Sent from my DROID RAZR using Tapatalk 2


----------



## Polaris425 (Dec 16, 2004)

ya'll are lucky to have so many trails like that close to home.


----------



## NMKawierider (Apr 11, 2009)

Polaris425 said:


> ya'll are lucky to have so many trails like that close to home.


Still three-hours away but I guess that beats 6...lol


----------



## NMKawierider (Apr 11, 2009)

I know you guys feel trail riding vids are pretty boring. Well, maybe here's one that will capture your interest long enough to watch it through. Be sure to go full-screen. 

Sorry D, I just had to post it...it's a guy-thing 

https://vimeo.com/71430939


----------



## Polaris425 (Dec 16, 2004)

I'm sorry but, I don't see you anywhere in the video............. :bigok: haha


----------



## 2010Bruterider (Jun 20, 2010)

Nice sound track! I have a new found interest for trail riding videos. Lol


----------



## brutemike (Mar 23, 2010)

I love it great vid. Got to to love the ladies and some good pine mtn. trails.


----------



## gtsum2 (Aug 29, 2012)

LOL...great vid!
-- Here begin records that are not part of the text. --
/-- Whether the slot named is the interval's boundary (R162, R163): the cut, the slot on the TIME basis, or the first slot at or
beyond the boundary angle. -/
def State.ivBoundary (s : State) (v : IvState) (slot : Nat) : Bool :=
  match v.cut with
  | some c => slot == c
  | none =>
    if bitOf v.cfg 30 then
      let l := s.loop (bits v.cfg 27 26)
      decide (v.start < slot) && decide (v.target ≤ l.pipsAt slot) && decide (l.pipsAt (slot - 1) < v.target)
    else slot == v.target

/-- Whether a forward step at the slot passed the interval's boundary angle (R163). -/
def State.ivJumped (s : State) (v : IvState) (slot : Nat) : Bool :=
  let l := s.loop (bits v.cfg 27 26)
  bitOf v.cfg 30 && v.cut.isNone && decide (l.beforeStep slot < v.target) && decide (v.target < l.pipsAt slot)

/-- Whether every result with an instant before the boundary has been delivered: none under way, none held (R154). -/
def State.ivSettled (s : State) (i slot : Nat) : Bool :=
  (s.ivConvs i ++ (s.ivPairs i).map (fun p => s.use P.ACC F.ACC_PAIR_CFG_B p)).all (fun c =>
    let q := s.conv c
    q.jobs.all (fun j => j.dead || decide (slot ≤ j.inst)) &&
    (match q.hold with | some (r, _) => !s.injAcc c || decide (slot ≤ r.inst) | none => true))

/-- The values a converter's interval gives the ladder (R166). -/
def State.accValue (s : State) (c slot : Nat) : AccVal :=
  let a := s.accs.getD c AccSum.empty
  { conv := c, slot := slot, valid := a.n != 0, mean := roundDiv (a.sum * 256) a.n, msq := (roundDiv (a.sumSq : Int) a.n).toNat,
    min := a.min, max := a.max }

/-- End an interval at a boundary: records in the order of R170, values for the ladder, snapshots, events. -/
def State.ivEnd (s : State) (i slot : Nat) (v : IvState) : State :=
  let cs := (s.ivConvs i).filter s.accEn
  let ps := s.ivPairs i
  let hs := (s.ivConvs i).filter (fun c => !(s.hars.getD c HarSum.empty).orders.isEmpty)
  let cw := cs.map (fun c => (c, s.convWords v i c slot))
  let pw := ps.map (fun p => (p, s.pairWords v i p slot))
  let hw := hs.map (fun c => (c, s.harWords v i c slot))
  let s : State := { s with accVals := (cs.map (fun c => s.accValue c slot) ++ s.accVals).take 256 }
  let s := s.each cw (fun s e =>
    let s : State := { s with accSnap := lmod s.accSnap e.1 (fun _ => e.2) }
    let a := s.accs.getD e.1 AccSum.empty
    if s.accRec e.1 then (s.seamAdd 16 slot a.n 1 a.sum).mergeRecord 16 e.2 slot else s)
  let s := s.each pw (fun s e =>
    let s : State := { s with accSnap := lmod s.accSnap (16 + e.1) (fun _ => e.2) }
    if s.useB P.ACC F.ACC_PAIR_CFG_REC_EN e.1 then s.mergeRecord 16 e.2 slot else s)
  let s := s.each hw (fun s e =>
    let a := s.hars.getD e.1 HarSum.empty
    let s : State := { s with harSnap := lmod s.harSnap e.1 (fun _ => e.2) }
    let fl := bits (e.2.getD 0 0).toNat 31 0
    let s := s.pulse P.HAR 0
    let s := if bitOf fl IF.SAT then (s.sat P.HAR F.HAR_SAT_CNT).pulse P.HAR 1 else s
    let s := s.put P.HAR F.HAR_STAT_NO_ANGLE (putBit (s.get P.HAR F.HAR_STAT_NO_ANGLE) e.1 (bitOf fl IF.NO_ANGLE))
    if s.useB P.HAR F.HAR_CTL_REC_EN then (s.seamAdd 17 slot a.n 1 0).mergeRecord 17 e.2 slot else s)
  let flag (b : Nat) (ws : List Word64) : Bool := bitOf (ws.getD 0 0).toNat b
  let s := s.putB P.HAR F.HAR_STAT_SAT (s.harSnap.any (flag IF.SAT))
  let s := s.level P.HAR 2 (s.get P.HAR F.HAR_STAT_NO_ANGLE != 0)
  let s := s.putB P.ACC F.ACC_STAT_SAT (s.accSnap.any (flag IF.SAT))
  let s := s.pulse P.ACC i
  let all := (cw ++ pw).map Prod.snd
  let s := if all.any (flag IF.SAT) then s.pulse P.ACC 4 else s
  if all.any (flag IF.EMPTY) then s.pulse P.ACC 5 else s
Love the scenery there


----------



## brute69 (Mar 7, 2012)

You was riding trails in this video I didn't never notice lol.


----------



## NMKawierider (Apr 11, 2009)

brute69 said:


> You was riding trails in this video I didn't never notice lol.


Yeah it takes a couple of times to notice the trails...


----------



## brute69 (Mar 7, 2012)

I hear yea I had to watch it twice to see the atv and trails good videos though


----------



## NMKawierider (Apr 11, 2009)

Thanks.


----------